В эту минуту он был совершенно искренен.
— Разве можно так поздно работать? Вы, наверно, устали?
— Я не могу работать, пока вы здесь, — брюзгливо ответил Харлан.
— У-у-у, злючка! За весь вечер вы даже слова мне не сказали.
— Я ни с кем не разговаривал. Меня Сюда прислали не для болтовни. Всем своим видом он показывал, что ждет ее ухода.
— Не сердитесь на меня. Лучше выпейте. Я следила за вами и видела, как вам понравился наш напиток. Но один бокал — это так мало. Особенно если вы хотите еще работать.
Из- за ее спины появился маленький робот с бокалом на подносе и плавно заскользил к Харлану.
За ужином Харлан ел умеренно, но перепробовал почти все блюда. Они были знакомы ему по прежним Наблюдениям, но раньше он всегда воздерживался от них, ограничиваясь дегустацией крохотных кусочков с исследовательской целью. С большой неохотой он вынужден был сознаться, что ему понравились эти кушанья, понравился пенистый светло-зеленый, чуть пахнущий мятой напиток (не алкогольный, действующий как-то иначе), который пользовался среди гостей большим успехом. Два биогода назад, до последнего Изменения Реальности, этого напитка не существовало.
Он взял бокал и поблагодарил Нойс кивком головы.
Интересно все-таки, почему Изменение Реальности, которое практически никак не сказалось на жизни Столетия, принесло с собой новый напиток? Впрочем, что толку задавать подобные вопросы — ведь он не Вычислитель.
И кроме того, даже самые подробные вычисления никогда не смогут устранить все неопределенности, учесть все случайные эффекты. Иначе для чего нужны были бы Наблюдатели?
Он и Нойс были одни во всем доме. Вот уже два десятилетия, как роботы вытеснили живых слуг, и мода на них сохранится еще лет десять.
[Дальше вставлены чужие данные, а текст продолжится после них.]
/-- The search velocity: HVEL2 in method 6. -/
def hSearchVel (r : AxRegs) (m : Nat) : Int := if m = 6 then r.hv2 else r.hv1

/-- The reference is found (R206): positions shift so that it becomes AX_HOME_OFS, then FINAL. -/
def homeFound (d : Dev) (a : Nat) (refPos : Int) : Dev :=
  let x := axShift (axOf d a) ((axOf d a).lim.hofs - refPos)
  setAx d a { hRest x .ok with hphase := 4 }

/-- Homing ends with HOME_FAIL (R207). -/
def homeFail (d : Dev) (a : Nat) : Dev :=
  let x := axOf d a
  let d := wr64 d (AX_FLT_POS a) (u64 (posCmd x))
  let d := err (setAx d a { hRest x .fail with hphase := 0 }) (.ax a) 0x0320 0
  axRecord d a 0x0320

/-- Homing ends with HOME_CHATTER (R208): an emergency stop. -/
def homeChatter (d : Dev) (a : Nat) : Dev :=
  let x := axOf d a
  let d := wr64 d (AX_FLT_POS a) (u64 (posCmd x))
  let d := err (setAx d a { estopPlan d a x with hphase := 0, hnext := .chatter }) (.ax a) 0x0321 0
  axRecord d a 0x0321

/-- The index count of the feedback encoder's block, and the extended index position (R203). -/
def idxCount (d : Dev) (a : Nat) : Nat := (sigVal d (fld (rd d (ENC_DST (fbEnc d a))) 14 0 + 2)).toNat
def idxPos (d : Dev) (a : Nat) : Int :=
  let x := axOf d a
  (extend x.fb true (sigVal d (fld (rd d (ENC_DST (fbEnc d a))) 14 0 + 1))) * 65536 + x.fbOff

/-- Start a homing phase from standstill: 1 SEARCH, 2 BACKOFF, 3 INDEX. INDEX counts from the edge that ended BACKOFF; an index passed
since then is the reference already (Table 7-9). -/
def homePhase (d : Dev) (a ph : Nat) : Dev :=
  let x := { axOf d a with hphase := ph, hnext := .none }
  let m := hMethod d a
  let back := -(if x.hdir = 0 then hSearchDir m else x.hdir)
  match ph with
  | 1 => setAx d a (hRun { x with idx := idxCount d a, idxAt := none } (hSearchDir m) (hSearchVel x.lim m))
  | 2 => setAx d a (hRun x back x.lim.hv2)
  | _ => match x.idxAt with
    | some p => homeFound (setAx d a x) a p
    | none => setAx d a (hRun x x.hdir x.lim.hv2)

/-- HOME (R181, R205). -/
def axHomeCmd (d : Dev) (a : Nat) (c : AxCmd) : Dev × Bool × Bool :=
  let x := axOf d a
  let m := hMethod d a
  if x.st ≠ .idle then axNo d a c 0x0301
  else if gateClosed d a then axNo d a c 0x0305
  else if rateOk d a c.r.vm = false then axNo d a c 0x0306
  else match limitBad ([c.r.am, c.r.dm, c.r.jm] ++ hVels c.r m) with
    | some e => axNo d a c e
    | none =>
      let x := { x with st := .homing, ref := false, hres := 0, hphase := 1, chat := 0, hrev := false, done := false,
                        hdir := hSearchDir m, hnext := .none, idxAt := none, estop := false, lim := c.r }
      let d := setAx d a x
      (if m = 7 then homeFound d a (posAct d a)
       else if m ≤ 3 ∧ x.home.on then homePhase d a 2
       else homePhase d a 1, true, false)

/-- The switch that ends SEARCH of a method: 0 home, 1 negative limit, 2 positive limit, 3 none (Table 7-9). -/
def hEndSwitch (m : Nat) : Nat := if m ≤ 3 then 0 else if m = 4 then 1 else if m = 5 then 2 else 3

/-- A debounced change of a switch while homing (R205 to R208): w 0 home, 1 negative limit, 2 positive limit; pos and idx are the position
and the index count at its edge. A run that has ended takes no further outcome; while the axis comes to rest between two phases, the
phase is still the one it leaves: a home switch then ends SEARCH, a limit in BACKOFF is HOME_FAIL. -/
def homeSwitch (d : Dev) (a w : Nat) (on : Bool) (pos : Int) (idx : Nat) : Dev :=
  let x0 := axOf d a
  let d := setAx d a { x0 with chat := x0.chat + 1 }
  let x := axOf d a
  let m := hMethod d a
  let along := decide ((w = 2 ∧ 0 < x.hdir) ∨ (w = 1 ∧ x.hdir < 0))
  if x.hnext = .fail ∨ x.hnext = .chatter then d
  else if fld (rd d (AX_SW_FILT a)) 19 16 < x.chat then homeChatter d a
  else if x.hphase = 4 ∨ x.hphase = 0 ∨ x.hnext = .ok then d
  else if x.hphase = 1 then
    if on ∧ w = hEndSwitch m then
      (if x.hnext = .none ∨ x.hnext = .reverse then setAx d a (hRest x (.phase 2)) else d)
    else if on ∧ w ≠ 0 then
      if m = 4 ∨ m = 5 ∨ x.hrev then homeFail d a
      else if along then (if x.hnext = .none then setAx d a (hRest { x with hrev := true } .reverse) else d)
      else homeFail d a
    else d
  else
    if on ∧ w ≠ 0 then homeFail d a
    else if x.hphase = 2 ∧ x.hnext = .none ∧ w = hEndSwitch m ∧ on = false then
      if m = 2 ∨ m = 3 then setAx d a (hRest { x with idx := idx, idxAt := none } (.phase 3)) else homeFound d a pos
    else d

/-- A switch of an axis replaced: 0 home, 1 negative limit, 2 positive limit. -/
def swPut (x : Axis) (w : Nat) (s : Sw) : Axis := if w = 0 then { x with home := s } else if w = 1 then { x with limN := s } else { x with limP := s }

/-- A debounced change of a switch (R204): homing, or the limit in the direction of travel (R189). -/
def switchChange (d : Dev) (a w : Nat) (on : Bool) (pos : Int) (idx : Nat) : Dev :=
  let x := axOf d a
  let s : Sw := ⟨on, 0, pos, idx⟩
  let x := swPut x w s
  let d := setAx d a x
  if x.st = .homing then homeSwitch d a w on pos idx
  else if on ∧ (x.st = .moving ∨ x.st = .stopping ∨ x.st = .geared) ∧ ((w = 2 ∧ 0 < x.v) ∨ (w = 1 ∧ x.v < 0)) then
    err (setAx d a { estopPlan d a x with st := .estopping }) (.ax a) 0x0322 0
  else d

/-- The switch w of an axis, and its source register. -/
def swOf (x : Axis) (w : Nat) : Sw := if w = 0 then x.home else if w = 1 then x.limN else x.limP
def swSrc (d : Dev) (a w : Nat) : W32 := rd d (if w = 0 then AX_HOME_SRC a else if w = 1 then AX_LIMN_SRC a else AX_LIMP_SRC a)

/-- One BP of the debounce of a switch (R204); one that is not enabled is never active. -/
def debounce (d : Dev) (a w : Nat) : Dev :=
  let src := swSrc d a w
  let x := axOf d a
  let s := swOf x w
  let raw := srcBit d src
  if bit src 22 = false then setAx d a (swPut x w { s with on := false, run := 0 })
  else if raw = s.on then setAx d a (swPut x w { s with run := 0 })
  else
    let s' : Sw := { s with run := s.run + 1, pos := if s.run = 0 then posAct d a else s.pos, idx := if s.run = 0 then idxCount d a else s.idx }
    if fld (rd d (AX_SW_FILT a)) 9 0 ≤ s'.run then switchChange d a w raw s'.pos s'.idx else setAx d a (swPut x w s')

/-! ### The compute window (R180) -/

/-- Standstill of the generator. -/
def atRest (x : Axis) : Bool := x.plan.isEmpty && !x.jog && x.v == 0 && x.a == 0

/-- AXIS_PROFILE_END: a profile that has run out ends the move, on its target (R180, R183). -/
def axProfileEnd (d : Dev) (a : Nat) : Dev :=
  let x := axOf d a
  if x.st = .moving ∧ x.jog = false ∧ x.plan = [] then bump (setAx d a { x with st := .idle, done := true }) (AX_MOVE_CNT a) else d

/-- The end of a homing run: HRES, IDLE, AX_MOVE_CNT (R180, R206 to R208). -/
def homeEnd (d : Dev) (a res : Nat) (ref : Bool) : Dev :=
  let x := axOf d a
  bump (setAx d a { x with st := .idle, hres := res, hphase := 0, hnext := .none, ref := ref || x.ref, done := true }) (AX_MOVE_CNT a)
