-- ==== Sys2Proof/Machine/SafeImage.lean ====
section
/-! DEFINITION. The safety table image and the safe frame (R249, R255, Tables 9-7, 9-9, 9-10). -/

namespace Sys2Proof.Machine

/-- A condition reference: kind in [15:12], all bits its kind does not use 0 (R255). -/
def refKind (r : Nat) : Nat := r / 4096
def refOk (cons : List SfCons) (r : Nat) : Bool :=
  match refKind r with
  | 0 => r == 0
  | 1 => decide (r % 4096 < 16)
  | 2 => decide (r % 4096 < 64)
  | 3 => decide (r % 4096 < 1024) && (nth cons (r % 1024 / 32) default).conn != 0
  | _ => false

/-- A pair entry; DISC 0 is the default of 100 ms (log entry 18). -/
def parsePair (bs : List W8) (o : Nat) : SfPair := ⟨num bs o 1, if num bs (o + 2) 2 = 0 then 100 else num bs (o + 2) 2⟩
def pairOk (bs : List W8) (o : Nat) : Bool :=
  let p := parsePair bs o
  decide (p.mode ≤ 3) && zeros bs (o + 1) 1 && zeros bs (o + 4) 4 && (p.mode == 0 || (decide (5 ≤ p.disc) && decide (p.disc ≤ 2000)))

/-- An output entry. -/
def sfParseOut (bs : List W8) (o : Nat) : SfOut := ⟨num bs o 1 == 1, num bs (o + 1) 1 == 1, num bs (o + 2) 2⟩
def outOk (bs : List W8) (o : Nat) : Bool :=
  decide (num bs o 1 ≤ 1) && decide (num bs (o + 1) 1 ≤ 1) && zeros bs (o + 4) 4
    && (num bs (o + 1) 1 == 0 || (decide (100 ≤ num bs (o + 2) 2) && decide (num bs (o + 2) 2 ≤ 500)))

/-- A producer and a consumer entry. -/
def parseProd (bs : List W8) (o : Nat) : SfProd := ⟨num bs o 2, num bs (o + 2) 1, num bs (o + 4) 4⟩
def prodOk (bs : List W8) (o : Nat) : Bool :=
  let p := parseProd bs o
  zeros bs (o + 3) 1 && (p.conn == 0 || (decide (1 ≤ p.period) && decide (p.period ≤ 100)))
def parseCons (bs : List W8) (o : Nat) : SfCons :=
  ⟨num bs o 2, num bs (o + 2) 1, num bs (o + 4) 2, num bs (o + 6) 2, num bs (o + 8) 4⟩
def consOk (bs : List W8) (o : Nat) : Bool :=
  let c := parseCons bs o
  zeros bs (o + 3) 1 && zeros bs (o + 12) 4
    && (c.conn == 0 || (decide (1 ≤ c.period) && decide (2 ≤ c.wd) && decide (c.wd ≤ 1000) && decide (c.tol ≤ 3600)))

/-- An instance entry. -/
def parseSInst (bs : List W8) (o : Nat) : SfInst :=
  let pr := num bs (o + 14) 2
  let rq := num bs (o + 18) 2
  { typ := num bs o 1, auto := num bs (o + 1) 1 == 1, rpair := num bs (o + 2) 1
    conds := [num bs (o + 4) 2, num bs (o + 6) 2, num bs (o + 8) 2, num bs (o + 10) 2], aux := num bs (o + 22) 2
    outs := num bs (o + 12) 1, prod := if 32768 ≤ pr then some (pr % 1024 / 32, pr % 32) else none
    delay := num bs (o + 16) 2, req := if 32768 ≤ rq then some (rq % 32768, num bs (o + 20) 1) else none
    param := num bs (o + 24) 4 }

/-- The rules of Table 9-9 for a type. -/
def typeOk (i : SfInst) : Bool :=
  let man := !i.auto
  let short := decide (i.delay ≤ 30000)
  match i.typ with
  | 1 => man && short
  | 2 => short
  | 3 | 4 => man && i.delay == 0
  | 5 => i.delay == 0 && decide (i.param ≤ 60000)
  | 6 => short && decide (1 ≤ i.param) && decide (i.param ≤ 600000)
  | _ => false

/-- An instance entry keeps R255: references, reserved bits, the reset pair of a MANUAL restart, its type's rules. -/
def sinstOk (pairs : List SfPair) (prods : List SfProd) (cons : List SfCons) (bs : List W8) (o : Nat) : Bool :=
  let i := parseSInst bs o
  let pr := num bs (o + 14) 2
  let manual := i.typ == 5 || i.auto || (decide (i.rpair < 16) && (nth pairs i.rpair default).mode == 3)
  let prodFine := match i.prod with
    | some (c, _) => decide (pr % 32768 < 1024) && (nth prods c default).conn != 0
    | none => pr == 0
  decide (num bs (o + 1) 1 ≤ 1) && zeros bs (o + 3) 1 && zeros bs (o + 13) 1 && zeros bs (o + 21) 1 && zeros bs (o + 28) 4
    && (decide (i.rpair < 16) || i.rpair == 255) && manual && prodFine && decide (num bs (o + 20) 1 ≤ 31)
    && (i.conds ++ [i.aux]).all (refOk cons) && typeOk i

/-- A body bit is named once by at most one instance. -/
def prodOnce : List SfInst → Bool
  | [] => true
  | i :: t => (i.prod.isNone || t.all (fun j => j.prod != i.prod)) && prodOnce t

/-- The safety table of a body, where it keeps R255 and Table 9-9. -/
def parseTable (bs : List W8) (kid : Nat) : Option SfTable :=
  let n := num bs 6 2
  let po := num bs 0x18 4
  let so := num bs 0x1C 4
  let io := num bs 0x20 4
  let ro := num bs 0x24 4
  let co := num bs 0x28 4
  let at_ (o k c : Nat) := (List.range c).map (fun i => o + k * i)
  let pairs := (at_ po 8 16).map (parsePair bs)
  let prods := (at_ ro 8 32).map (parseProd bs)
  let cons := (at_ co 16 32).map (parseCons bs)
  let insts := (at_ io 32 n).map (parseSInst bs)
  let head := num bs 0 4 == 0x42544653 && num bs 4 2 == 1 && decide (n ≤ 64) && zeros bs 0x2C 20 && decide (num bs 0x16 2 + 7 < 32768)
  let lay := [(po, 128), (so, 64), (io, 32 * n), (ro, 256), (co, 512)].all (fun s => s.1 % 8 == 0 && decide (64 ≤ s.1) && decide (s.1 + s.2 ≤ bs.length))
  let rows := (at_ po 8 16).all (pairOk bs) && (at_ so 8 8).all (outOk bs) && (at_ ro 8 32).all (prodOk bs) && (at_ co 16 32).all (consOk bs)
    && (at_ io 32 n).all (sinstOk pairs prods cons bs) && prodOnce insts
  if head && lay && rows then
    some { body := bs, crc := crc32c bs, kid := kid, id := num bs 0x10 4, etype := num bs 0x14 2, stat := num bs 0x16 2,
           pairs := pairs, outs := (at_ so 8 8).map (sfParseOut bs), insts := insts, prods := prods, cons := cons }
  else none

/-! ### Safe frames -/

/-- A CRC over bytes, reflected, with a polynomial and an initial value; final XOR all ones (log entry 18). -/
def crcBitP (poly c : Nat) : Nat := if c % 2 = 1 then (c / 2) ^^^ poly else c / 2
def crcByteP (poly c : Nat) (b : W8) : Nat := (List.range 8).foldl (fun c _ => crcBitP poly c) (c ^^^ b.toNat)
def crcP (poly init : Nat) (bs : List W8) : Nat := bs.foldl (crcByteP poly) init ^^^ 0xFFFFFFFF

/-- CRC_A and CRC_B of bytes 0 to 15 under a key. -/
def crcA (key : Nat) (bs : List W8) : Nat := crcP 0x82F63B78 key bs
def crcB (key : Nat) (bs : List W8) : Nat := crcP 0xEDB88320 (0xFFFFFFFF - key) bs

/-- Bytes 0 to 15 of a frame whose data is a and whose inverted data is formed from b. -/
def frameHead (conn seq a b : Nat) : List W8 := leBytes 2 conn ++ [0, 0] ++ leBytes 4 seq ++ leBytes 4 a ++ leBytes 4 (0xFFFFFFFF - b)

/-- The safe frame of a connection (Table 9-10): DATA and CRC_A from channel A's data a, DATA_INV and CRC_B from channel B's data b,
each CRC over the bytes as its channel has them (log entry 58). -/
def safeFrame (conn key seq a b : Nat) : List W8 :=
  frameHead conn seq a b ++ leBytes 4 (crcA key (frameHead conn seq a a)) ++ leBytes 4 (crcB key (frameHead conn seq b b))

/-- A received frame is sound for a consumer: identifier, both CRCs, DATA_INV. -/
def frameSound (c : SfCons) (f : List W8) : Bool :=
  f.length == 24 && c.conn != 0 && num f 0 2 == c.conn && num f 16 4 == crcA c.key (f.take 16) && num f 20 4 == crcB c.key (f.take 16)
    && num f 12 4 == 0xFFFFFFFF - num f 8 4

end Sys2Proof.Machine
end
Конечно, с точки зрения Нойс и ее современников, в том, что они остались вдвоем, не было ничего «непристойного»; женщина этой эпохи наслаждалась полной экономической независимостью и при желании могла стать матерью, не зная тягот беременности.
И все же Харлану было неловко.
Девушка лежала на софе, опершись на локоть. Узорное покрывало софы податливо прогибалось под ней, словно с жадностью обнимая ее тело. Ее прозрачные туфельки были сброшены, и под мягким пенолоном было видно, как она сгибает и разгибает пальцы ног, точно игривый котенок, выпускающий и прячущий свои коготки.
Она встряхнула головой, и ее черные волосы, уложенные в форме причудливой башенки, неожиданно освободились от того, что их удерживало, и заструились по ее обнаженным плечам, которые показались Харлану еще белее и очаровательнее.
— Сколько вам лет?
Голос ее звучал лениво и томно.
Отвечать на этот вопрос не следовало ни в коем случае.
Не ее это дело. Вежливо, но твердо он должен был сказать: «Позвольте мне продолжать мою работу». Вместо этого он вдруг услышал свое невнятное бормотание:
— Тридцать два.
Он имел в виду биогоды, разумеется.
— Я моложе вас. Мне двадцать семь. Как жаль, что скоро я буду выглядеть старше вас! Еще немного, и я стану старухой, а вы останетесь все таким же, как сейчас. Скажите, неужели вам нравится ваш возраст? Почему бы вам не скинуть несколько лет?
— О чем это вы?
Харлан потер рукой лоб.
— Вы никогда не умрете, — тихо сказала она, — ведь вы Вечный.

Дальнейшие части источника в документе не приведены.